_DESCRIPTION OF THE TASK_: In the listing that follows, copy out each line that includes the word "exact".
MATERIAL PROVIDED Start Marker
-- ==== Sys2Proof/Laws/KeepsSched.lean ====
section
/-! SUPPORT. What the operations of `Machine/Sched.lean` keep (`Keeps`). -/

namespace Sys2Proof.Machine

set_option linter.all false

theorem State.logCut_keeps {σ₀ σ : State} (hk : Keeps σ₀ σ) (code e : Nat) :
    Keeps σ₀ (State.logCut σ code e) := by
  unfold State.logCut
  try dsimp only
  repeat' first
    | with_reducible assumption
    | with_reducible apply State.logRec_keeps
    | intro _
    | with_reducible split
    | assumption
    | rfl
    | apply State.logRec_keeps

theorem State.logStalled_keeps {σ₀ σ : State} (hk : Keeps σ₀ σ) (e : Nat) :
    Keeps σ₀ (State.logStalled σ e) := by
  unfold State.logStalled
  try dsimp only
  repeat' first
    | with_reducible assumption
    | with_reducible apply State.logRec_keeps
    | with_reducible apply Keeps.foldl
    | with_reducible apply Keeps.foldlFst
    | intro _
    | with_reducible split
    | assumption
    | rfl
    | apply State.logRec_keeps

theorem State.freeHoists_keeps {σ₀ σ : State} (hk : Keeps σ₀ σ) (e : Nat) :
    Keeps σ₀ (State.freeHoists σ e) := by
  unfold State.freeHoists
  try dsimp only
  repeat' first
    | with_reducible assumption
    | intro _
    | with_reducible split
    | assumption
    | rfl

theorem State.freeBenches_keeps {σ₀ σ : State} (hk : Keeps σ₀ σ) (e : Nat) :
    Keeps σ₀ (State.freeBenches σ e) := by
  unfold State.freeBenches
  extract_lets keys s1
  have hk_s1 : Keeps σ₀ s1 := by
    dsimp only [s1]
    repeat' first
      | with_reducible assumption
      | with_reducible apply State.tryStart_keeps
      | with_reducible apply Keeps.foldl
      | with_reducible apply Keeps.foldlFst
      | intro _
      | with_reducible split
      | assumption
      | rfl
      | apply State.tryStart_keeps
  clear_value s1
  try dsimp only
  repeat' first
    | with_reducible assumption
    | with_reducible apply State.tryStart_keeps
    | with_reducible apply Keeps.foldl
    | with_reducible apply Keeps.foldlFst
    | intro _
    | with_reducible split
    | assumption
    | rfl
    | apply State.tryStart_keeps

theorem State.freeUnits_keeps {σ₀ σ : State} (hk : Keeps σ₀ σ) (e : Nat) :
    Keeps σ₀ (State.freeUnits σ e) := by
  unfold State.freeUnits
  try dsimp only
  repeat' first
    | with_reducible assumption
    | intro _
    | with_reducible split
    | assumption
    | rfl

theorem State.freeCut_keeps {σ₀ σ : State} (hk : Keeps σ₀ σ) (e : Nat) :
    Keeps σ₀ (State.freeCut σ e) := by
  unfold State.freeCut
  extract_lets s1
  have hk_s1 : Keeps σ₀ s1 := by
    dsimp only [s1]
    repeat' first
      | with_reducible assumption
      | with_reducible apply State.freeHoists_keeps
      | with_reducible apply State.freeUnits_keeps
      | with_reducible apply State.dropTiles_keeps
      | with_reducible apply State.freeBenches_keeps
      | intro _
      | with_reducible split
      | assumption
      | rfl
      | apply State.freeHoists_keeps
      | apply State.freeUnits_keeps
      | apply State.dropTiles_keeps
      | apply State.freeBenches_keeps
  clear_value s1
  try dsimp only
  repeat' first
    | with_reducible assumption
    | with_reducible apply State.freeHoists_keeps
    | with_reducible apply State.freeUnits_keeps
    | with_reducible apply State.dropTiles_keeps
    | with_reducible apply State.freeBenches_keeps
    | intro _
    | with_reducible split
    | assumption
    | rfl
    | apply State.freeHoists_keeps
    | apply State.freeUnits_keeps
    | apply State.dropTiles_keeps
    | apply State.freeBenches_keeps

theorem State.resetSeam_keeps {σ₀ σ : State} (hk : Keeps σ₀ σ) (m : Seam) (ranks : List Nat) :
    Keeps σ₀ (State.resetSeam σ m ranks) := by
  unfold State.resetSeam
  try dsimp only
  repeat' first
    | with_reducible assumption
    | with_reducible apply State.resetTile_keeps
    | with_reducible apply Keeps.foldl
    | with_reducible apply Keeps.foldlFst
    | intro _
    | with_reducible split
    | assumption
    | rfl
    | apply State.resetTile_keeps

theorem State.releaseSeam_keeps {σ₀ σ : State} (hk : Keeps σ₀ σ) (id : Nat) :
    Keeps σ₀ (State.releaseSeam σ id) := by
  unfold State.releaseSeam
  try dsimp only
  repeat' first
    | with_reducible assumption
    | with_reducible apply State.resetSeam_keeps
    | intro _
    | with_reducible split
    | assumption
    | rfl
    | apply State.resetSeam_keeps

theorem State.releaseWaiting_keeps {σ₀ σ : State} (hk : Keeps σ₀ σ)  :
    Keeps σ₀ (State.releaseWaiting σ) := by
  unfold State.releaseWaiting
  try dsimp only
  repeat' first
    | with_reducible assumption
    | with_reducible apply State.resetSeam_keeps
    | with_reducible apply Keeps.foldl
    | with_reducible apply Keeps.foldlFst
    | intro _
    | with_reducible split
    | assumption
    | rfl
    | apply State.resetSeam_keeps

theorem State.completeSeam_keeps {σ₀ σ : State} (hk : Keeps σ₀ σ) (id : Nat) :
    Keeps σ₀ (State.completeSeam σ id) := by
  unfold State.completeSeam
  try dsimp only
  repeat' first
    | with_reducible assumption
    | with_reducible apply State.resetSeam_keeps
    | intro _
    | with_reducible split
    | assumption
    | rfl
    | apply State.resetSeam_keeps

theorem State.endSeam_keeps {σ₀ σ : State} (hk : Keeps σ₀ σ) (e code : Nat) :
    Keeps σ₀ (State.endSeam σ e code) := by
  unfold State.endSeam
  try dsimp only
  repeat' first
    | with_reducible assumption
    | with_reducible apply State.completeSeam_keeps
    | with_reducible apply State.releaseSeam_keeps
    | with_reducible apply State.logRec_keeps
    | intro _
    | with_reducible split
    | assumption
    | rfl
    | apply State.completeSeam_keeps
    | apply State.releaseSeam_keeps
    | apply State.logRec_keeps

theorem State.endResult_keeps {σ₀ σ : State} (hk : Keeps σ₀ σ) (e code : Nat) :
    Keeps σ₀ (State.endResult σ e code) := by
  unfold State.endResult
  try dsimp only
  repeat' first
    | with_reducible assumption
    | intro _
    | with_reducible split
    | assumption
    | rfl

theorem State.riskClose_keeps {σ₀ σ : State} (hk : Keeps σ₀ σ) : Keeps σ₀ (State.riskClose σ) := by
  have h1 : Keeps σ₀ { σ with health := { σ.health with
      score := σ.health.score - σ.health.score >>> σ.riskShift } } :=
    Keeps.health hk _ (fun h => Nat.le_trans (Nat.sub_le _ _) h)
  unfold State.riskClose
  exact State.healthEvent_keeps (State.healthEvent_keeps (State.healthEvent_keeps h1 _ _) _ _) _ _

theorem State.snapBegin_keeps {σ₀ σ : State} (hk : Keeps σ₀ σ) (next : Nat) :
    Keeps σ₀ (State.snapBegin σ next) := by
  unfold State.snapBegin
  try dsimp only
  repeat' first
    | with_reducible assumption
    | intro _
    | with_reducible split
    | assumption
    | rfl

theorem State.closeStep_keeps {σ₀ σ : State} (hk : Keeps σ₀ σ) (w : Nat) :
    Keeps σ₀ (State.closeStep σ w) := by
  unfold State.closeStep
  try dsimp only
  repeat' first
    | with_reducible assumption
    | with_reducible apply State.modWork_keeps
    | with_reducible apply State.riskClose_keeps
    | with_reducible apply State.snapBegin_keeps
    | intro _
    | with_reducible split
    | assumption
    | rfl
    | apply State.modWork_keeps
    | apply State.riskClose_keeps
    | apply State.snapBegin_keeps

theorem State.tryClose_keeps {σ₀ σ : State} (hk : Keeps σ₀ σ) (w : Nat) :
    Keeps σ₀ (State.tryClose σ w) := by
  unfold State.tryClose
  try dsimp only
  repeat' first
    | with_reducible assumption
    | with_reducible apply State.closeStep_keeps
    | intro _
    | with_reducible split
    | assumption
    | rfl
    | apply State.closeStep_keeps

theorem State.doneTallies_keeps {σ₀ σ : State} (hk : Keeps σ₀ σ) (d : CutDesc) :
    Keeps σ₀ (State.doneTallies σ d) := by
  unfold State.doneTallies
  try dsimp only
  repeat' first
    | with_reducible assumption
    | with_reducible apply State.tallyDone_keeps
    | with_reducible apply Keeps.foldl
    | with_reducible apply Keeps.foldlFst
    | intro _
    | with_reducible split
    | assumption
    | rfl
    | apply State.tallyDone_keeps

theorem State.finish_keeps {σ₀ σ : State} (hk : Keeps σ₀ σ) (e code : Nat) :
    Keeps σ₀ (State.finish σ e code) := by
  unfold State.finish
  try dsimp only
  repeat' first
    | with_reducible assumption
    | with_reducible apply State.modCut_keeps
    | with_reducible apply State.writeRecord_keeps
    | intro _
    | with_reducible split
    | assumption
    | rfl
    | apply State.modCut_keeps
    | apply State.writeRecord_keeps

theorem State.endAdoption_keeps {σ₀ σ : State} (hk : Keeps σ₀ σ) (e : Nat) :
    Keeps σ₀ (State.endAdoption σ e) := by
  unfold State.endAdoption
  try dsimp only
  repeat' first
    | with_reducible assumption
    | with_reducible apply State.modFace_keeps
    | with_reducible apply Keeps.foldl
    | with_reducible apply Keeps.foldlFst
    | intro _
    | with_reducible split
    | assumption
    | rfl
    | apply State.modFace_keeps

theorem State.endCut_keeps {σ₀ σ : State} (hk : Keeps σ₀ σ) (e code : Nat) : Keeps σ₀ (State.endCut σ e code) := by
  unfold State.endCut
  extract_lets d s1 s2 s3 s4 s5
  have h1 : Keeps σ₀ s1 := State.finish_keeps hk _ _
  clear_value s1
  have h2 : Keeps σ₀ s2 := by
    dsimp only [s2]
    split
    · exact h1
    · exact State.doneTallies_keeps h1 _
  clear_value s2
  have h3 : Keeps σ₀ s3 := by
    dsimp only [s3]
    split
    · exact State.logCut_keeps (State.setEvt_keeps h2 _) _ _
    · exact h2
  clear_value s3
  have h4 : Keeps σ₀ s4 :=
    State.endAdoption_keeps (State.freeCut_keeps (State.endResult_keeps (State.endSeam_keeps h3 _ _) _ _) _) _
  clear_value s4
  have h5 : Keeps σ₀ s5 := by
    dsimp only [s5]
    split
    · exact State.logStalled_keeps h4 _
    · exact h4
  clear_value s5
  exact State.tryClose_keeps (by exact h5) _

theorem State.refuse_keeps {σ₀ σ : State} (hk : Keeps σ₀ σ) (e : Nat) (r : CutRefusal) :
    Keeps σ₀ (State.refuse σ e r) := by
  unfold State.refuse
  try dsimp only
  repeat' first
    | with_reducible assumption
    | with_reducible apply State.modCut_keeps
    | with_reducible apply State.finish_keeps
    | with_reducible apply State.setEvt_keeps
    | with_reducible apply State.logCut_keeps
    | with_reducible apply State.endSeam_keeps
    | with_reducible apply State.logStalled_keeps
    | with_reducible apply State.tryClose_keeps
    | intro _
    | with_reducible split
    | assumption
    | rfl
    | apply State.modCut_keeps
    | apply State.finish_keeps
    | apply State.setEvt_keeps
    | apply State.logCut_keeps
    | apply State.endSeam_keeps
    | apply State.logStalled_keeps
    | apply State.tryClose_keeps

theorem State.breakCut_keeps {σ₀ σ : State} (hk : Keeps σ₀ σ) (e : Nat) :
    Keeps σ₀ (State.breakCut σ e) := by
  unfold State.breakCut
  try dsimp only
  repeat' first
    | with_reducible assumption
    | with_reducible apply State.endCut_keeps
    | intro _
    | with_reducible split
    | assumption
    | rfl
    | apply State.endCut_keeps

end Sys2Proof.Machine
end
MATERIAL PROVIDED End Marker
_RESPONSE_:
  exact State.healthEvent_keeps (State.healthEvent_keeps (State.healthEvent_keeps h1 _ _) _ _) _ _
    · exact h1
    · exact State.doneTallies_keeps h1 _
    · exact State.logCut_keeps (State.setEvt_keeps h2 _) _ _
    · exact h2
    · exact State.logStalled_keeps h4 _
    · exact h4
  exact State.tryClose_keeps (by exact h5) _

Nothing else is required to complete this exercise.